■ **Task to carry out**
Find "(∀ s t : State, step" and "(i = .clear" in the records below. Copy the lines holding them and every line between, exactly, and no others.

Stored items
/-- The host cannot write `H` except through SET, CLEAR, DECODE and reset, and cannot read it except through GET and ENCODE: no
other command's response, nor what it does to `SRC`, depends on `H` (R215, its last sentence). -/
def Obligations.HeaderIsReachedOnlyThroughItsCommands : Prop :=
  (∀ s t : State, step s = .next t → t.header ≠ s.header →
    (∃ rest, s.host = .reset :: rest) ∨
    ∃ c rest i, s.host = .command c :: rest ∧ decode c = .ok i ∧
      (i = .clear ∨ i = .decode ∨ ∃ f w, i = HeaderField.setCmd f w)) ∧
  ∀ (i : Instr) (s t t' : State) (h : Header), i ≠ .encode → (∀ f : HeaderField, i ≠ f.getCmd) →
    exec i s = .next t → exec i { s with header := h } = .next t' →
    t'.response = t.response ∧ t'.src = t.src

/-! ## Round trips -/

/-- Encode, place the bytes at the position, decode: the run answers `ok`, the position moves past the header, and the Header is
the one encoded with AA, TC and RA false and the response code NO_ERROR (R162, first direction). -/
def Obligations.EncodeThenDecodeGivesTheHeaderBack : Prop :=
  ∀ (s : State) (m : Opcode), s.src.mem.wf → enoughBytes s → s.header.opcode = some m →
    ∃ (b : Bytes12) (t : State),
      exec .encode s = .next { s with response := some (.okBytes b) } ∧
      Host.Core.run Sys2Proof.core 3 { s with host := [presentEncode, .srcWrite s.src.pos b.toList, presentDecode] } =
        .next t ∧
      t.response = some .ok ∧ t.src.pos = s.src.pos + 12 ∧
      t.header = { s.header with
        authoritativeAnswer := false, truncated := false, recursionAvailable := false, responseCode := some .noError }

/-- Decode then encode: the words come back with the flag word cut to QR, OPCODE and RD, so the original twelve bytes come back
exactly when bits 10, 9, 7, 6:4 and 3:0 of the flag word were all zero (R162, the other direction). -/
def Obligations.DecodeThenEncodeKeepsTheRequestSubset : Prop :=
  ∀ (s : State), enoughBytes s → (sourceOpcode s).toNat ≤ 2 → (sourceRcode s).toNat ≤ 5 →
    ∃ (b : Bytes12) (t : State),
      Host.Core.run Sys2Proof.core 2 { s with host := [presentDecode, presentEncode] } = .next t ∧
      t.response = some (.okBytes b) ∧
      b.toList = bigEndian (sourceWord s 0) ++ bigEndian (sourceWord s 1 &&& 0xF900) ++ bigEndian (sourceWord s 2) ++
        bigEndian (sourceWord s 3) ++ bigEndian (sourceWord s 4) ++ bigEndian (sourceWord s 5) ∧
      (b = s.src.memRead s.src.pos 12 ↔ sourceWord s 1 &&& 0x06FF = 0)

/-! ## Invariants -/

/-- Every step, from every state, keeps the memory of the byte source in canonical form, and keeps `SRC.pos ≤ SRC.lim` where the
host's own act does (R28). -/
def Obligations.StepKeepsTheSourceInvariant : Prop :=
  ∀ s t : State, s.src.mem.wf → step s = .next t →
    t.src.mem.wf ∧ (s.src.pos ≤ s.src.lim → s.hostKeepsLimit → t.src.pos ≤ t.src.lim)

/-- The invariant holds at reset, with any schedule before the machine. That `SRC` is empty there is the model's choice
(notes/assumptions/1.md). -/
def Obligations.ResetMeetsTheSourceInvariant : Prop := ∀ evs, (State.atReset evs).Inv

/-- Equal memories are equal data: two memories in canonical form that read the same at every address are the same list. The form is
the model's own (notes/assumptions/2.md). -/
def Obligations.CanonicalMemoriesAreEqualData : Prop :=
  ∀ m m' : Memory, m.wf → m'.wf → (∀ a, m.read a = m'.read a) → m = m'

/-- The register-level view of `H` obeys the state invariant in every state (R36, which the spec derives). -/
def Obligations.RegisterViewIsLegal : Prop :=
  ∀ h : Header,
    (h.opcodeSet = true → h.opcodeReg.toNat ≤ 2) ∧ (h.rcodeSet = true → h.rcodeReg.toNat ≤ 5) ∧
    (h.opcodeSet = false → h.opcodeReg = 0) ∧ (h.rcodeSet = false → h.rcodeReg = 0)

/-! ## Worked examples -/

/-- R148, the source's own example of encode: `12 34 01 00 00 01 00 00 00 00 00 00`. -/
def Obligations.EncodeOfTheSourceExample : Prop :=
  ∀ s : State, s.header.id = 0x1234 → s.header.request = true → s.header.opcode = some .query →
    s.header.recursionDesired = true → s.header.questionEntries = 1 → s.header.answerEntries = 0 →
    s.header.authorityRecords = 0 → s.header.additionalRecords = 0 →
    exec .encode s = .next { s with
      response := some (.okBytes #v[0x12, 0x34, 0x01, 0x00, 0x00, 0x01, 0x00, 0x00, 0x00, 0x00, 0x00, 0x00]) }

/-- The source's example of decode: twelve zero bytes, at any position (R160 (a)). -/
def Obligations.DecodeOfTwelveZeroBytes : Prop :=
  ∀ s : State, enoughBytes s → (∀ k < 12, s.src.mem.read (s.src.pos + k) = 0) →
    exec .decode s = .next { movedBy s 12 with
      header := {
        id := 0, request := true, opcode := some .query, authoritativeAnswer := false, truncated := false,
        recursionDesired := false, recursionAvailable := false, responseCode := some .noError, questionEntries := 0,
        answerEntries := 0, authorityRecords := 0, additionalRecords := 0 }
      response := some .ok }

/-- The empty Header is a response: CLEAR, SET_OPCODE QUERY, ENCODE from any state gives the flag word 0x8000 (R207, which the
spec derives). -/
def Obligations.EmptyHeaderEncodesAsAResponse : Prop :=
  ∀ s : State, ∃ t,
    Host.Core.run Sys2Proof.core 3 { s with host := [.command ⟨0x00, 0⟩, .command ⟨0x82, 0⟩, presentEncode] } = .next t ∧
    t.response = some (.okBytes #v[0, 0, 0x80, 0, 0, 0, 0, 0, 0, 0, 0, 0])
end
==
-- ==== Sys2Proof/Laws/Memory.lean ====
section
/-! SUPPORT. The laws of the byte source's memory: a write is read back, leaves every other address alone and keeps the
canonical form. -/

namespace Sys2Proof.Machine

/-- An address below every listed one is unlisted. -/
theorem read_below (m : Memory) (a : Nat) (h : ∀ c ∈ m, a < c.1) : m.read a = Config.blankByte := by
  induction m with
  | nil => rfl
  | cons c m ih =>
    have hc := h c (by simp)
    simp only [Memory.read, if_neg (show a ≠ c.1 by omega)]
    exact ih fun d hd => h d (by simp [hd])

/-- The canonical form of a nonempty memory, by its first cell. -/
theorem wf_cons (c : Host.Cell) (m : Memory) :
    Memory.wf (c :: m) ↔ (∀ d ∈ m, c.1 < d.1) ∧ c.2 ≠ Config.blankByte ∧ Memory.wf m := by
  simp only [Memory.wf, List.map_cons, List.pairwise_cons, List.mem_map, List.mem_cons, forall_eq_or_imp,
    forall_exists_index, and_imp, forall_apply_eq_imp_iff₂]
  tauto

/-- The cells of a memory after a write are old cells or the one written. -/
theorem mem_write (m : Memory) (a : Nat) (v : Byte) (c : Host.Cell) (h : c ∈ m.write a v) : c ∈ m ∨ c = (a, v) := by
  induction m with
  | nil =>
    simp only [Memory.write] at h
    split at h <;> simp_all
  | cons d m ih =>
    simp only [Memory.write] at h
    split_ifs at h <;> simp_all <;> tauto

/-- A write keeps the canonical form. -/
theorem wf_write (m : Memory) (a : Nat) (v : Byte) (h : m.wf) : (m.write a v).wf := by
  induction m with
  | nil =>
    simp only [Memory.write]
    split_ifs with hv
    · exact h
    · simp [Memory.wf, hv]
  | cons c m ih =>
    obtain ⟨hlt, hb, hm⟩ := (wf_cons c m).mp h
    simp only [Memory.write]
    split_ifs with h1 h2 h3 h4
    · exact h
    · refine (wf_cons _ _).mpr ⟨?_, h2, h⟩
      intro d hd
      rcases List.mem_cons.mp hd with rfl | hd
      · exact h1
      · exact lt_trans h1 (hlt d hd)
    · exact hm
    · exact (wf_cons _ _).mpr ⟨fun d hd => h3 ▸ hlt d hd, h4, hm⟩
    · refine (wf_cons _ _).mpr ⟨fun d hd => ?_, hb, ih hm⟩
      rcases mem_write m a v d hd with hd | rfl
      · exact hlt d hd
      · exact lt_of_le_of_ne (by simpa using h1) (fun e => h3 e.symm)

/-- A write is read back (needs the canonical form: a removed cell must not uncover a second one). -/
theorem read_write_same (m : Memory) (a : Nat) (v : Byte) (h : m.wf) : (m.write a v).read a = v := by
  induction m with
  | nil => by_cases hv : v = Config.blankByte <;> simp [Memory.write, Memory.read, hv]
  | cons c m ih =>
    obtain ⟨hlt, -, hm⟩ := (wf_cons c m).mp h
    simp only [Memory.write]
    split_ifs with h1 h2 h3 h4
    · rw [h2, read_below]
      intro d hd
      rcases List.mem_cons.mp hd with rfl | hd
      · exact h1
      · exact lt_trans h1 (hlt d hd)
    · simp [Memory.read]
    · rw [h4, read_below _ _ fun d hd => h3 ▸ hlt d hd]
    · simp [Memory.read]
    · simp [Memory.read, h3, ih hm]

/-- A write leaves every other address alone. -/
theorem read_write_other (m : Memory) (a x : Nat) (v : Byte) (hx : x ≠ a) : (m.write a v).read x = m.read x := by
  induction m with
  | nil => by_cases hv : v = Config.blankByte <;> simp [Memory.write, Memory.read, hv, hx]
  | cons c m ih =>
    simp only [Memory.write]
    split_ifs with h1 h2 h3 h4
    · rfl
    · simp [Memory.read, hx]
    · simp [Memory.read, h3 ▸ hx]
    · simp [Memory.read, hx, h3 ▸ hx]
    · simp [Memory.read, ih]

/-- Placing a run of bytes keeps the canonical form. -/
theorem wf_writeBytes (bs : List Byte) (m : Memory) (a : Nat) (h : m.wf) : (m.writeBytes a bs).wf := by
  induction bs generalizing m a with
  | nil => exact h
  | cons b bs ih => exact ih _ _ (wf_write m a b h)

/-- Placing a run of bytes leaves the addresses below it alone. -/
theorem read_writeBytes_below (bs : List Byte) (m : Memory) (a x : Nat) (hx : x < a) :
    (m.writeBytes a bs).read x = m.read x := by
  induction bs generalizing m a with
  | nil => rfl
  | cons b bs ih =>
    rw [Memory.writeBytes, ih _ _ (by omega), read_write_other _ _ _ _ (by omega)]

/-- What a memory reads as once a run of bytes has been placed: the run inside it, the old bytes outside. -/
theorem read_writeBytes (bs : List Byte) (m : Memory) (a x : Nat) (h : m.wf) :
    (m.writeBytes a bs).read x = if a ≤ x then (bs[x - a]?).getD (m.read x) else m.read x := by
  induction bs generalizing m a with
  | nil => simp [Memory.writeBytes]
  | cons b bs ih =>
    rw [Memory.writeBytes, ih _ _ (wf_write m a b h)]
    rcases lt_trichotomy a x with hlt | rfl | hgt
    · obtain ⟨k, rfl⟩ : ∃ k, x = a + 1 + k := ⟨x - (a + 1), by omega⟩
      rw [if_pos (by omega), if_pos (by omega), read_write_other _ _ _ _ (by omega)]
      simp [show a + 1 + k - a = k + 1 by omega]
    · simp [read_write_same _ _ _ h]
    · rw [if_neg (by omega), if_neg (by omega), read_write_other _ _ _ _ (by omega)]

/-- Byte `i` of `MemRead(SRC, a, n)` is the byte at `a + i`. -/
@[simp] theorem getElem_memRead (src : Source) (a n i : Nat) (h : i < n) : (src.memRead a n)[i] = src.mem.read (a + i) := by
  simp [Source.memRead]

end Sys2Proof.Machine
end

■ **Result**
  (∀ s t : State, step s = .next t → t.header ≠ s.header →
    (∃ rest, s.host = .reset :: rest) ∨
    ∃ c rest i, s.host = .command c :: rest ∧ decode c = .ok i ∧
      (i = .clear ∨ i = .decode ∨ ∃ f w, i = HeaderField.setCmd f w)) ∧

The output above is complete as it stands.